__TASK DESCRIPTION__. Pick out each line of the records that includes the string "Obligations", and copy it.

==============================

theorem witness_StepRaisesExactlyAsListed : beforeWait.status = .running ∧ beforeWait.sp ≤ 16 ∧
    Fetches beforeWait 0xF30A (.ldVxK 3) ∧
    fetchWord State.reset.mem State.reset.pc.toNat = .ok 0x0000 ∧
    (∀ i : Instr, i.row.matchesWord false 0x0000 = false) ∧
    ({ State.reset with pc := 0xFFF } : State).pc.toNat > 0xFFE := by
  refine ⟨by decide, by decide, ?_, by decide, fun i => by cases i <;> simp [Instr.row, OpcodeRow.matchesWord], by decide⟩
  unfold Fetches; decide

theorem witness_OnlyListedInstructionsRaise : State.reset.status = .running ∧ State.reset.sp ≤ 16 ∧
    expectedError (.ret 0) State.reset = some .stackUnderflow ∧ expectedError (.cls 0) State.reset = none := by decide

theorem witness_OnlyNamedInstructionsWriteEachPart :
    ∃ t, exec (.ldBVx 1) { withV [(1, 200)] with i := 0x300 } = .next t := ⟨_, rfl⟩

theorem witness_RegistersChangeOnlyAsDestinations :
    ∃ t, exec (.ldVxKk 1 5) State.reset = .next t ∧ t.getV 1 ≠ State.reset.getV 1 := ⟨_, rfl, by decide⟩

end Sys2Proof.Tests
end

section
/-! PROOFS. Control flow (41_control_flow.md): the two jumps and the four skips that compare registers. -/

namespace Sys2Proof.Machine

/-! ## Frames of the operations that write `pc` alone -/

/-- A new `pc` is the whole effect of a control transfer (R100). -/
theorem setPc_frame (s : State) (a : Word16) : Frame [.pc] [] s { s with pc := a } where
  mem _ _ := rfl
  v _ _ := rfl
  i _ := rfl
  pc h := absurd (List.mem_singleton_self _) h
  stack _ := rfl
  dt _ := rfl
  st _ := rfl
  pix _ := rfl
  keys _ := rfl
  wait _ := rfl
  status _ := rfl
  params _ := rfl
  draws _ := rfl

theorem skipIf_frame (s : State) (c : Bool) : Frame [.pc] [] s (s.skipIf c) := setPc_frame s _

/-! ## Jump targets -/

@[simp] theorem address_toNat (nnn : BitVec 12) : (address nnn).toNat = nnn.toNat :=
  BitVec.toNat_setWidth_of_le (by decide)

/-- 12 bits plus 8 bits stay far below the 16 bits of `pc`, so the sum is the plain one (R110). -/
theorem indexedTarget_toNat (nnn : BitVec 12) (s : State) :
    (indexedTarget nnn s).toNat = nnn.toNat + (s.getV 0).toNat := by
  have hoffset : ((s.getV 0).setWidth 16).toNat = (s.getV 0).toNat := BitVec.toNat_setWidth_of_le (by decide)
  have hsum : nnn.toNat + (s.getV 0).toNat < 2 ^ 16 := by omega
  rw [indexedTarget, BitVec.toNat_add, address_toNat, hoffset, Nat.mod_eq_of_lt hsum]

/-! ## Meanings -/

theorem exec_jp (nnn : BitVec 12) (s : State) : exec (.jp nnn) s = .next { s with pc := address nnn } := rfl

theorem exec_jpV0Addr (nnn : BitVec 12) (s : State) :
    exec (.jpV0Addr nnn) s = .next { s with pc := indexedTarget nnn s } := rfl

theorem exec_seVxKk (x : Reg) (kk : Byte) (s : State) :
    exec (.seVxKk x kk) s = .next (s.skipIf (s.getV x == kk)) := rfl

theorem exec_sneVxKk (x : Reg) (kk : Byte) (s : State) :
    exec (.sneVxKk x kk) s = .next (s.skipIf (s.getV x != kk)) := rfl

theorem exec_seVxVy (x y : Reg) (d : BitVec 4) (s : State) :
    exec (.seVxVy x y d) s = .next (s.skipIf (s.getV x == s.getV y)) := rfl

theorem exec_sneVxVy (x y : Reg) (d : BitVec 4) (s : State) :
    exec (.sneVxVy x y d) s = .next (s.skipIf (s.getV x != s.getV y)) := rfl

/-- An instruction that answers `skipIf` of a test is a skip on what the test decides (R111). -/
theorem skipsWhen_of_exec {i : Instr} {s : State} {test : Bool} {c : Prop}
    (hexec : exec i s = .next (s.skipIf test)) (htest : test = true ↔ c) : SkipsWhen i c s := by
  refine ⟨s.skipIf test, hexec, fun hc => ?_, fun hc => ?_, skipIf_frame s test⟩
  · have : test = true := htest.mpr hc
    simp [this]
  · have : test ≠ true := mt htest.mp hc
    simp [this]

end Sys2Proof.Machine

namespace Sys2Proof.Proofs

open Sys2Proof.Machine

/-- Settles O16: the only write is `pc`, and a 12-bit address keeps its value in 16 bits. -/
theorem jumpSetsPc : Obligations.JumpSetsPc := fun nnn s =>
  ⟨_, exec_jp nnn s, address_toNat nnn, setPc_frame s _⟩

/-- Settles O17: the only write is `pc`, and the sum fits in 16 bits. -/
theorem indexedJumpSetsPc : Obligations.IndexedJumpSetsPc := fun nnn s =>
  ⟨_, exec_jpV0Addr nnn s, indexedTarget_toNat nnn s, setPc_frame s _⟩

/-- Settles O21: both forms are `skipIf` of the comparison. -/
theorem skipsOnImmediate : Obligations.SkipsOnImmediate := fun x kk s =>
  ⟨skipsWhen_of_exec (exec_seVxKk x kk s) beq_iff_eq, skipsWhen_of_exec (exec_sneVxKk x kk s) bne_iff_ne⟩

/-- Settles O22: both forms are `skipIf` of the comparison, and no arm reads the ignored bits. -/
theorem skipsOnRegisters : Obligations.SkipsOnRegisters := fun x y d s =>
  ⟨skipsWhen_of_exec (exec_seVxVy x y d s) beq_iff_eq, skipsWhen_of_exec (exec_sneVxVy x y d s) bne_iff_ne⟩

end Sys2Proof.Proofs
end

section
/-! PROOFS. Register load and logic (42_register_alu.md): the instructions that write one register and no flag. -/

namespace Sys2Proof.Machine

/-! ## The write of one register -/

/-- Writing `V[x]` and advancing leaves everything but `V[x]` and `pc` as it was; VF is one of the registers kept unless
it is `V[x]`. -/
theorem setV_advance_frame (s : State) (x : Reg) (b : Byte) : Frame [.pc] [x] s (s.setV x b).advance where
  mem _ _ := rfl
  v r h := by
    rw [getV_advance]
    exact getV_setV_other s b (List.ne_of_not_mem_cons h)
  i _ := rfl
  pc h := absurd (List.mem_singleton_self _) h
  stack _ := rfl
  dt _ := rfl
  st _ := rfl
  pix _ := rfl
  keys _ := rfl
  wait _ := rfl
  status _ := rfl
  params _ := rfl
  draws _ := rfl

==============================

__WRITTEN RESPONSE__.
theorem jumpSetsPc : Obligations.JumpSetsPc := fun nnn s =>
theorem indexedJumpSetsPc : Obligations.IndexedJumpSetsPc := fun nnn s =>
theorem skipsOnImmediate : Obligations.SkipsOnImmediate := fun x kk s =>
theorem skipsOnRegisters : Obligations.SkipsOnRegisters := fun x y d s =>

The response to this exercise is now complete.